The Oasis Reporters
June 5, 2020
Ghana is one of the many countries worldwide in which child marriage – marriage below the age of 18 – happens.
Ghana has one of the lowest rates of child marriage in West and Central Africa. Within the country, the Northern and Upper East regions of Ghana reported the highest rates (28% each) while the Greater Accra region has the lowest rate (8%).
There are a myriad of interconnected reasons for why the practice of child marriage happens. These include gender inequality, poverty, traditional and customary practices, social norms, peer pressure and poor parenting. Ignorance, impunity and poor enforcement of the law also play a role.
Research in Ghana has focused on some of the causes as well as the effects of early marriage. But the lived experiences of married individuals, their parents and other stakeholders and individuals have been largely ignored.
I conducted research to understand reasons why adolescent girls marry early, their experiences and its impact on their psychological well-being. I also sought to understand the social constructions of marriage and adolescence from the perspective of the female spouses’ parents and community elders.
My findings show that the practice of child marriage in some Ghanaian communities was influenced by social, cultural, economic and individual factors. The practice has both positive and negative psychological effects on adolescent girls.
These findings provide an understanding of the intricate nature, practice and implications of child marriage in Ghana.
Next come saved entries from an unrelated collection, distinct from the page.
-- ==== Sys2Proof/Machine/Map.lean ====
section
/-! DEFINITION. Sparse stores: a list of (index, value) pairs with strictly rising indexes in which no entry equals what an
unlisted index reads as, so that equal stores are equal lists. -/

namespace Sys2Proof.Machine

/-- A sparse store. -/
abbrev SMap (α : Type) := List (Nat × α)

namespace SMap
variable {α : Type}

/-- The entry listed at `k`, if one is. -/
def get? : SMap α → Nat → Option α
  | [], _ => none
  | e :: m, k => if e.1 = k then some e.2 else get? m k

/-- The entry at `k`, where an unlisted index reads as `dflt`. -/
def get (dflt : α) (m : SMap α) (k : Nat) : α := (get? m k).getD dflt

/-- `m` with the entry at `k` listed as `v`. -/
def put : SMap α → Nat → α → SMap α
  | [], k, v => [(k, v)]
  | e :: m, k, v => if e.1 = k then (k, v) :: m else if k < e.1 then (k, v) :: e :: m else e :: put m k v

/-- `m` without an entry at `k`. -/
def del (m : SMap α) (k : Nat) : SMap α := m.filter (fun e => e.1 != k)

/-- `m` with `k` reading as `v`, where an unlisted index reads as `dflt`. -/
def set [DecidableEq α] (dflt : α) (m : SMap α) (k : Nat) (v : α) : SMap α :=
  if v = dflt then del m k else put m k v

/-- `m` with every index from `lo` up to, not including, `hi` unlisted. -/
def delRange (m : SMap α) (lo hi : Nat) : SMap α := m.filter (fun e => e.1 < lo || hi ≤ e.1)

/-- The listed part of `m` from `lo` up to, not including, `hi`. -/
def range (m : SMap α) (lo hi : Nat) : SMap α := m.filter (fun e => lo ≤ e.1 && e.1 < hi)

/-- Every listed index lies above `k`, and the indexes rise strictly. -/
def risingFrom : SMap α → Nat → Bool
  | [], _ => true
  | e :: m, k => k ≤ e.1 && risingFrom m (e.1 + 1)

/-- The canonical form of a store whose unlisted indexes read as `dflt`. -/
def wf [DecidableEq α] (dflt : α) (m : SMap α) : Bool := risingFrom m 0 && m.all (fun e => e.2 != dflt)

end SMap
end Sys2Proof.Machine
end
The impact of early marriage manifests in many ways.
One of the reported effects of early marriage is that girls leave school. This means that girls lose the opportunity to acquire knowledge and skills. Leaving school also takes them away from friends and spaces where they develop social skills and networks as well as support systems.
Another is the loss of adolescence since most married individuals immediately take on adult roles and responsibilities. This can be very stressful.
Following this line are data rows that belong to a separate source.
-- ==== Sys2Proof/Machine/State.lean ====
section
/-! DEFINITION. The state of the WX64: everything the spec gives the device, as plain data, and the queue of waiting commands. -/

namespace Sys2Proof.Machine

/-- A stored word with its SECDED byte (R46, R77, R133). -/
structure Ecc (w : Nat) where
  data : BitVec w
  chk  : BitVec 8
deriving DecidableEq, Repr

/-- A schedule word with its parity bit and failed mark (R122). -/
structure ParW (w : Nat) where
  data   : BitVec w
  par    : Bool
  failed : Bool
deriving DecidableEq, Repr

/-- The canonical HOLD word (R28). -/
def holdWord : BitVec 80 := BitVec.ofNat 80 0x20000000000000000000
/-- Check byte of the canonical HOLD word under R46: data bit 77 stands at position 85 = 0b1010101. -/
def holdEcc : Ecc 80 := ⟨holdWord, 0xD5⟩
/-- The all-zero WALU word or design memory row, whose check bits are zero (R77). -/
def zeroEcc (w : Nat) : Ecc w := ⟨0, 0⟩
/-- The all-zero schedule word with valid parity (R448). -/
def zeroPar (w : Nat) : ParW w := ⟨0, false, false⟩

/-- Instruction memories, schedules and design memories. An unlisted BP word is the canonical HOLD word, any other unlisted word
is zero (R44, R85, R448, R159). Indexes are those of `Ix`. -/
structure Code where
  bpi  : SMap (Ecc 80)
  wli  : SMap (Ecc 96)
  port : SMap (ParW 16)
  mesh : SMap (ParW 32)
  dmem : SMap (Ecc 96)
deriving DecidableEq, Repr

/-- The tile stores (R32, R61). `nxt` and `nxtW` list the next copies that differ from their current copies. `winGen` and `finGen`
name, for each cluster, the moment from which its result windows and scratch words, and its fabric inputs, are undefined; 0 means that
an unlisted entry is 0. -/
structure Stores where
  win    : SMap Bool
  fin    : SMap Bool
  scr    : SMap W32
  fwi    : SMap W32
  cur    : SMap Bool
  nxt    : SMap Bool
  curW   : SMap W32
  nxtW   : SMap W32
  winGen : SMap Nat
  finGen : SMap Nat
deriving DecidableEq, Repr

/-- A value on the signal fabric (R112): word or bit, its data, and whether its path was too long (R117). -/
structure Sig where
  word  : Bool
  data  : W32
  undef : Bool
deriving DecidableEq, Repr

/-- An outstanding design memory write (R129). -/
structure DWrite where
  m    : Nat
  addr : Nat
  data : Nat
deriving DecidableEq, Repr

/-- Outstanding design memory read data, with the destination its event named (R129, R131). -/
structure DRead where
  m    : Nat
  e    : Nat
  bit  : Bool
  tile : Nat
  dst  : Nat
  w    : Nat
  data : Nat
deriving DecidableEq, Repr

/-- An issued far access (R137 to R140): its HBM address, its bytes, whether HBM has performed it, and the tag of its request while one is
outstanding (R264). -/
structure FarAcc where
  write : Bool
  valid : Bool
  addr  : Nat
  data  : List Byte
  size  : Nat
  done  : Bool
  tag   : Option Nat
deriving DecidableEq, Repr

/-- A word of a message queue with its marks (R281); `behind` are its producer's writes that a fence word still waits for (R276). -/
structure QWord where
  data  : W64
  fin   : Bool
  fence : Bool
  behind : List (Nat × Nat)
deriving DecidableEq, Repr

/-- The parts of a cluster no register shows: held addresses (R49, R78), pending write-backs (R48, R133), design memory accesses in
flight (R129), far accesses (R139), write port credits (R288). -/
structure Clu where
  bpHeld  : List Nat
  wlHeld  : List Nat
  bpBack  : List Nat
  wlBack  : List Nat
  rowBack : List Nat
  dwr     : List DWrite
  drd     : List DRead
  far     : SMap (List FarAcc)
  credits : SMap Nat
deriving DecidableEq, Repr

/-- A run of one segment (R87). -/
structure SegRun where
  seg  : Nat
  step : Nat
  left : Nat
deriving DecidableEq, Repr

/-- An edge set of the pass in progress with the segment runs it still has (R91). -/
structure EsRun where
  es   : Nat
  segs : List SegRun
deriving DecidableEq, Repr

/-- What stops a partition at the boundary it has reached (R93, R96). -/
inductive Due
  | none
  | runLimit
  | stepCycles
  | stepSteps
  | cascade
deriving DecidableEq, Repr

/-- A tap offered in the emulated cycle in progress (R322). -/
structure Tap where
  cluster : Nat
  tile    : Nat
  unit    : Nat
  step    : Nat
  width   : Nat
  data    : Nat
deriving DecidableEq, Repr

/-- A linked partition's hold before executed step `e` (R177): whether this device asked for it, has sent READY, whether GO was given, and
the HOLD and READY messages heard. -/
structure HoldAt where
  e    : Nat
  mine : Bool
  sent : Bool
  go   : Bool
  heard : Nat
  answered : Nat
deriving DecidableEq, Repr

/-- A complete image area (R214): its place in HBM, the frames it holds, and the identity and origin of its image. -/
structure Img where
  base   : Nat
  size   : Nat
  frames : Nat
  id     : Nat
  origin : Nat
deriving DecidableEq, Repr

/-- A partition's sequencer beside its registers (R86 to R102), with what its chapter's other rules make it remember. -/
structure Ptn where
  first   : Bool
  clock   : Nat
  runs    : List EsRun
  idle    : Nat
  rises   : Nat
  falls   : Nat
  sampled : Nat
  samples : Nat
  pend    : List Nat
  cyclesLeft : Option Nat
  stepsLeft  : Option Nat
  settle  : Option Nat
  due     : Due
  exec    : Nat
  cycleSteps : Nat
  passes  : Nat
  esRan   : Nat
  segRan  : Nat
  wasStalled : Bool
  wasHard : Bool
  taps    : List Tap
  linkCmd : List (Nat × Nat)
  holds   : List HoldAt
  freezeAt : List (Nat × Nat × Bool)
  fusedMask : Nat
  quotaBase : Nat
  quotaSize : Nat
  tables  : Option Config.Tables
  stream  : SMap Byte
  recv    : List Nat
  framed  : Nat
  batch   : Nat
  replay  : Bool
  dstop   : Bool
  img     : Option Img
  tagCmd  : Option (Nat × Nat)
  pendMask : Nat
  pendShape : Nat
  retarget : Bool
  resetWait : Bool
deriving DecidableEq, Repr

/-- A message queue (R281 to R298). `copied` counts the head words its read port holds copies of, `reserved` the words its write
ports' credits hold, `inPkt` that the open packet has stored words, `taken` that the consumer has taken part of the head packet. -/
structure Queue where
  en      : Bool
  priv    : Bool
  depth   : Nat
  unit    : Bool
  notify  : Bool
  level   : Nat
  words   : List QWord
  inPkt   : Bool
  taken   : Bool
  discard : Bool
  flags   : Nat
  hwm     : Nat
  copied  : Nat
  reserved : Nat
  pops    : List (Fn × Nat)
  waitPop : List Fn
  waitQrd : List Packet
  waitQwr : List Packet
deriving DecidableEq, Repr

/-- A submitted work item (R299), its list and its acceptance time. -/
structure Work where
  w0   : W64
  w1   : W64
  w2   : W64
  w3   : W64
  list : Nat
  time : Nat
deriving DecidableEq, Repr

/-- A courier (R303): the item in execution with its outcome so far, and its prefetch slot. -/
structure Courier where
  item   : Option Work
  slot   : Option Work
  status : Nat
  pkts   : Nat
  words  : Nat
  since  : Nat
  waitAt : Nat
  buf    : List Byte
deriving DecidableEq, Repr

/-- The dispatcher (R302): ready lists, couriers, round-robin position, held SUBMIT reads, and the completions that wait for them: after how
many, function, address, value (R305). -/
structure Dsp where
  lists    : SMap (List Work)
  couriers : SMap Courier
  next     : Nat
  heldSub  : List (Work × Fn)
  later    : List (Nat × Fn × Nat × Nat)
deriving DecidableEq, Repr

/-- A metadata line of inline encryption (R364): level 0 tag, 1 leaf, 2 node. -/
structure MetaLine where
  level : Nat
  index : Nat
  dirty : Bool
deriving DecidableEq, Repr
Some experts also report an association between child marriage and poor health, teenage pregnancy, high child mortality and low agency.
Studies indicate that most married girls are usually not cognitively, physically and psychologically prepared to take on the role of being a wife and a mother.
There have been attempts to put a stop to child marriage. The Children’s Act of Ghana specifically prohibits the betrothal or marriage of a child. It gives the child the right to refuse either. And, six years ago, Ghana’s Ministry of Gender, Children and Social Protection set up a unit to end child marriages.
Several governmental and nongovernmental organisations are also working to end the practice in Ghana.
These interventions have had some positive effect as the number of child marriages has come down. But a lot remains to be done.
I want to also highlight that not all experiences were bad – my main findings were that early marriage had both positive and negative implications. This depended on a range of factors. These included, the age of the young woman, her expectations for marriage, relations with the husband as well as the in-laws, expectations on domestic chores and abuse.
Having a good experience of marriage led to reports of a “satisfied” life. This was particularly true for participants who found relief from previous mistreatment in the parental home. Some married girls revealed that they found their marital homes as less psychologically distressing which brought a feeling of safety and relief.
Hmm…the reason I said it is better is that when you were in your house and you were going through pain and hearing some disheartening things…, but if you come to stay in your matrimonial home, such unkind words and painful treatment, you won’t hear them anymore. That is why I am saying it has been better.
This experience of positive psychological well-being is novel in the literature on the psychological impact of child marriage.
This may also explain why young girls agree to marriage in Ghana. Young women who have good experiences are likely to influence their peers and choose marriage over their family backgrounds.
But my research also uncovered negative effects.
Remorse was a strong feeling. Most participants reported regretting marrying early or were disappointed in their marriages. Girls who had considered marriage as an only means to come out of difficult family situations and poverty reported regretting the decision when these expectations were not realised.
Others seemed to regret the decision to marry as it prevented them from completing their education or learning a trade.
Most girls reported worrying about the future and livelihood of themselves and their children.
What can be done
Possible interventions include working towards reorienting a community’s perceptions of the role and worth of women. This could help prevent gender-based practices such as child marriage and abuse of women.
Another important intervention would be to enhance girls’ access to education and keep them in school. Research shows that education is strongly associated with the delay of early marriage.
In addition, girls who have dropped out of school due to pregnancy or parents’ financial difficulties should be encouraged to re-enrol in school.
Policymakers should also educate communities on the legal and accepted age for marriage, management of teenage pregnancy as well as sexual and reproductive health and their implications for the practice of child marriage. And parents should be encouraged to wait for their daughters to mature into adults before allowing them to marry.
One possible route would be to provide parents with economic incentives and other avenues of income generation instead of the child.
Finally, very little is being done to assist girls who are already married. Interventions could include equipping them with the knowledge, skills and support that could help them manage the impact of their marriage. And psychological services for girls who have been abused and traumatised in their marriages would help alleviate and reduce distress.